• _What is expected_: When a line of the entries contains "Calm", please list that line.
Start of Records to use
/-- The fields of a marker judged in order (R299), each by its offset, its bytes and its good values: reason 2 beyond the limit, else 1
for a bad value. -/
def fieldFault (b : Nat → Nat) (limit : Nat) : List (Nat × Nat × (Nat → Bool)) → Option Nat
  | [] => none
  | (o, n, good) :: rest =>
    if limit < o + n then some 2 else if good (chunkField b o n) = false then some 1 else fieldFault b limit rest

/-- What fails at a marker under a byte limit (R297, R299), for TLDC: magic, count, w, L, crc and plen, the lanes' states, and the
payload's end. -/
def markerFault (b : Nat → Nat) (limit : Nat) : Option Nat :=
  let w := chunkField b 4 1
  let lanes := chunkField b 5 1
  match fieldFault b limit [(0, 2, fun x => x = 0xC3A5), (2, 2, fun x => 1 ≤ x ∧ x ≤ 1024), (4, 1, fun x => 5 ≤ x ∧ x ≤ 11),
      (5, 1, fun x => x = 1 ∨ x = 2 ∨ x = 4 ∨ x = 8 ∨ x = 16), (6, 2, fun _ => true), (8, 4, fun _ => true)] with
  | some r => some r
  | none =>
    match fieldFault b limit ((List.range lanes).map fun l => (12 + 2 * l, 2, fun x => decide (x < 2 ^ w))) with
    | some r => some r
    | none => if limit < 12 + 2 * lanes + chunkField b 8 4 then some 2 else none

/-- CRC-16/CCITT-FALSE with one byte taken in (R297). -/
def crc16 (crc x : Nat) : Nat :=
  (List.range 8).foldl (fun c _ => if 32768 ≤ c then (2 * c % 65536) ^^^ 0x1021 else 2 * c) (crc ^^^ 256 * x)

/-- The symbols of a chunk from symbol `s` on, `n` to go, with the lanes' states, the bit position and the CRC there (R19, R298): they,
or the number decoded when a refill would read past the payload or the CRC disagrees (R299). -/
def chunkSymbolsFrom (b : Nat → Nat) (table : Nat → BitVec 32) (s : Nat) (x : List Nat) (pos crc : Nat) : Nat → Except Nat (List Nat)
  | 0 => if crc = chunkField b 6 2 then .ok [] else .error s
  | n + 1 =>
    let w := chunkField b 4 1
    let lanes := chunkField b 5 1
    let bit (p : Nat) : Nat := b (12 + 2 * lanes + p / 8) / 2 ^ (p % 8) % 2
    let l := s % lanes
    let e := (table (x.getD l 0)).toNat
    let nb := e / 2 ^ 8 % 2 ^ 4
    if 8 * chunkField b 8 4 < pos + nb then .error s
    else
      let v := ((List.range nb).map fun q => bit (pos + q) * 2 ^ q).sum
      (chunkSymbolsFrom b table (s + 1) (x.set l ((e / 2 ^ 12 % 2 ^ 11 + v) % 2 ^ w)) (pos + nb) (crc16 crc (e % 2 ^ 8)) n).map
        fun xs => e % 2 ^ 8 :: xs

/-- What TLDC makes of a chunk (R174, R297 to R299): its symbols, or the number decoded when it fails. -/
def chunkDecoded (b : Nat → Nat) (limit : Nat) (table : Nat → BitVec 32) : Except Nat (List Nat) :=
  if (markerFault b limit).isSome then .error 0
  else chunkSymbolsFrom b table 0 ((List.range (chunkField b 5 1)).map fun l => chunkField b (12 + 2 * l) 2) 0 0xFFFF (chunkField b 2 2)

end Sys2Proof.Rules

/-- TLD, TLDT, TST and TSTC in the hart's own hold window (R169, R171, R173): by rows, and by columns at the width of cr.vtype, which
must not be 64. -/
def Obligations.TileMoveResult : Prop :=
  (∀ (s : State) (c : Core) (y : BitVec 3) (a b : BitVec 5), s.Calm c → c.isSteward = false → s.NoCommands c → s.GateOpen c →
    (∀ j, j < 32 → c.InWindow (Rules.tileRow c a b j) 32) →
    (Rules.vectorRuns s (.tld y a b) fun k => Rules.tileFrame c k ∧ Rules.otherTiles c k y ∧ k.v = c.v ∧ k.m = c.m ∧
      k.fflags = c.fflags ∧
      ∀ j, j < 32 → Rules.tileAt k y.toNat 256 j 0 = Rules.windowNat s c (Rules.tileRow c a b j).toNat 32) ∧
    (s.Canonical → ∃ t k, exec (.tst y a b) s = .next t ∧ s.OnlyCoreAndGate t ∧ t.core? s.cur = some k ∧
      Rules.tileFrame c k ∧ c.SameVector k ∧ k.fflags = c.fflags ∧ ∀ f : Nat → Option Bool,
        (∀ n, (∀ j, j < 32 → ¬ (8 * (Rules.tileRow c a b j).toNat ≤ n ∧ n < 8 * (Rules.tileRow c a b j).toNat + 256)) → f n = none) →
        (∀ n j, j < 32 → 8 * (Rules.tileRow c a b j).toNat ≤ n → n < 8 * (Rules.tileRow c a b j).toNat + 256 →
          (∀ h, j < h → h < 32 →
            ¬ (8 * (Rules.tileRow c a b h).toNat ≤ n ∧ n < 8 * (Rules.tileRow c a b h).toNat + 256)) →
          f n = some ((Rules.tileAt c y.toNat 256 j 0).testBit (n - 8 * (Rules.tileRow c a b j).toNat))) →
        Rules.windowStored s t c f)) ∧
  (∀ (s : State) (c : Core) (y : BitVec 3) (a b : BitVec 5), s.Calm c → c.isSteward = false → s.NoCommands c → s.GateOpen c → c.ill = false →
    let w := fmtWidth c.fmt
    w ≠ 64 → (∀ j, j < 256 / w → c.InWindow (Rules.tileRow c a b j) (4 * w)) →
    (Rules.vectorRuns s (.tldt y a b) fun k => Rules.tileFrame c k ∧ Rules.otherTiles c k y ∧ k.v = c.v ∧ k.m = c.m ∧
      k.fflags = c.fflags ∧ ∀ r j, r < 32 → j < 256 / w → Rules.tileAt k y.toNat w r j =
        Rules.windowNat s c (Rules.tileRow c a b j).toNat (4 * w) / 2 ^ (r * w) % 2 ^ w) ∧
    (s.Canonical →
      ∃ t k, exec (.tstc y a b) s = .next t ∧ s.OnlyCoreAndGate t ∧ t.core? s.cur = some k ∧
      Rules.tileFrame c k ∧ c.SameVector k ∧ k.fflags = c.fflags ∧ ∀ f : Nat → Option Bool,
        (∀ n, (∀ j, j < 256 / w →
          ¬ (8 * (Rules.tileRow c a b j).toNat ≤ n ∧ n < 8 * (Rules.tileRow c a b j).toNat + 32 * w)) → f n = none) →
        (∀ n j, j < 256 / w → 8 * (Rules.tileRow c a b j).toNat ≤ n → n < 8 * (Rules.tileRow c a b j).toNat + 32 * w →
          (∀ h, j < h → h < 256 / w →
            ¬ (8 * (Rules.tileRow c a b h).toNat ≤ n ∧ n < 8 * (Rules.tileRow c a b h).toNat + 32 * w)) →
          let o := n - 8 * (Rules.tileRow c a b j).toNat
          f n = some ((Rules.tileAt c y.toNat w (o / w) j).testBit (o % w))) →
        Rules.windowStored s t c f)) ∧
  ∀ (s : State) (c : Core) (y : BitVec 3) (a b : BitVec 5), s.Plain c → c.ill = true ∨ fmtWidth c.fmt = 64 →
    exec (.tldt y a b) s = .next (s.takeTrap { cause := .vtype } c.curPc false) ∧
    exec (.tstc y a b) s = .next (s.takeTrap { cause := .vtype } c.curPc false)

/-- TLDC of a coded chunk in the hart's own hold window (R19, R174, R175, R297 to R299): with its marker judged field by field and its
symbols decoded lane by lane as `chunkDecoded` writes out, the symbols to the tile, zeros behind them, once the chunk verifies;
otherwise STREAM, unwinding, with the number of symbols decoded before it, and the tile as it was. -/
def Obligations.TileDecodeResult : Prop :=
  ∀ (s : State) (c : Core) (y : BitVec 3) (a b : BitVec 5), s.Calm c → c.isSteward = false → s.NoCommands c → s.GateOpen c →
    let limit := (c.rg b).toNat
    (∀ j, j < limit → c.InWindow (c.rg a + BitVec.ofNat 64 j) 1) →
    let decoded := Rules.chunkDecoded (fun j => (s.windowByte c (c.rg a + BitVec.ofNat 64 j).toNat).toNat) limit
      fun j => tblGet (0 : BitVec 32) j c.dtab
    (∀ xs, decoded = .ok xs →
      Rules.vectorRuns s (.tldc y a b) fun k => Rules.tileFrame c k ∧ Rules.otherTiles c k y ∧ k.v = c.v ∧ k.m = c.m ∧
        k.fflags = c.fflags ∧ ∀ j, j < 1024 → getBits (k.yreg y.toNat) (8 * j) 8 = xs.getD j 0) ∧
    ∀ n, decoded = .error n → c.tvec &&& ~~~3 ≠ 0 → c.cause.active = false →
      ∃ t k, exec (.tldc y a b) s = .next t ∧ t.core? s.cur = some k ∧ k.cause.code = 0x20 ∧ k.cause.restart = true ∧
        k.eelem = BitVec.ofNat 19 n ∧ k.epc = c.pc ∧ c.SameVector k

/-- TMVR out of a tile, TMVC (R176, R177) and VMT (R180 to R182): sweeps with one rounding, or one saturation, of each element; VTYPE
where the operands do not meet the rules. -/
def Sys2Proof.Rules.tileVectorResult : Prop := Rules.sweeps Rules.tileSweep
End of Records to use
• _Solution_:
  (∀ (s : State) (c : Core) (y : BitVec 3) (a b : BitVec 5), s.Calm c → c.isSteward = false → s.NoCommands c → s.GateOpen c →
  (∀ (s : State) (c : Core) (y : BitVec 3) (a b : BitVec 5), s.Calm c → c.isSteward = false → s.NoCommands c → s.GateOpen c → c.ill = false →
  ∀ (s : State) (c : Core) (y : BitVec 3) (a b : BitVec 5), s.Calm c → c.isSteward = false → s.NoCommands c → s.GateOpen c →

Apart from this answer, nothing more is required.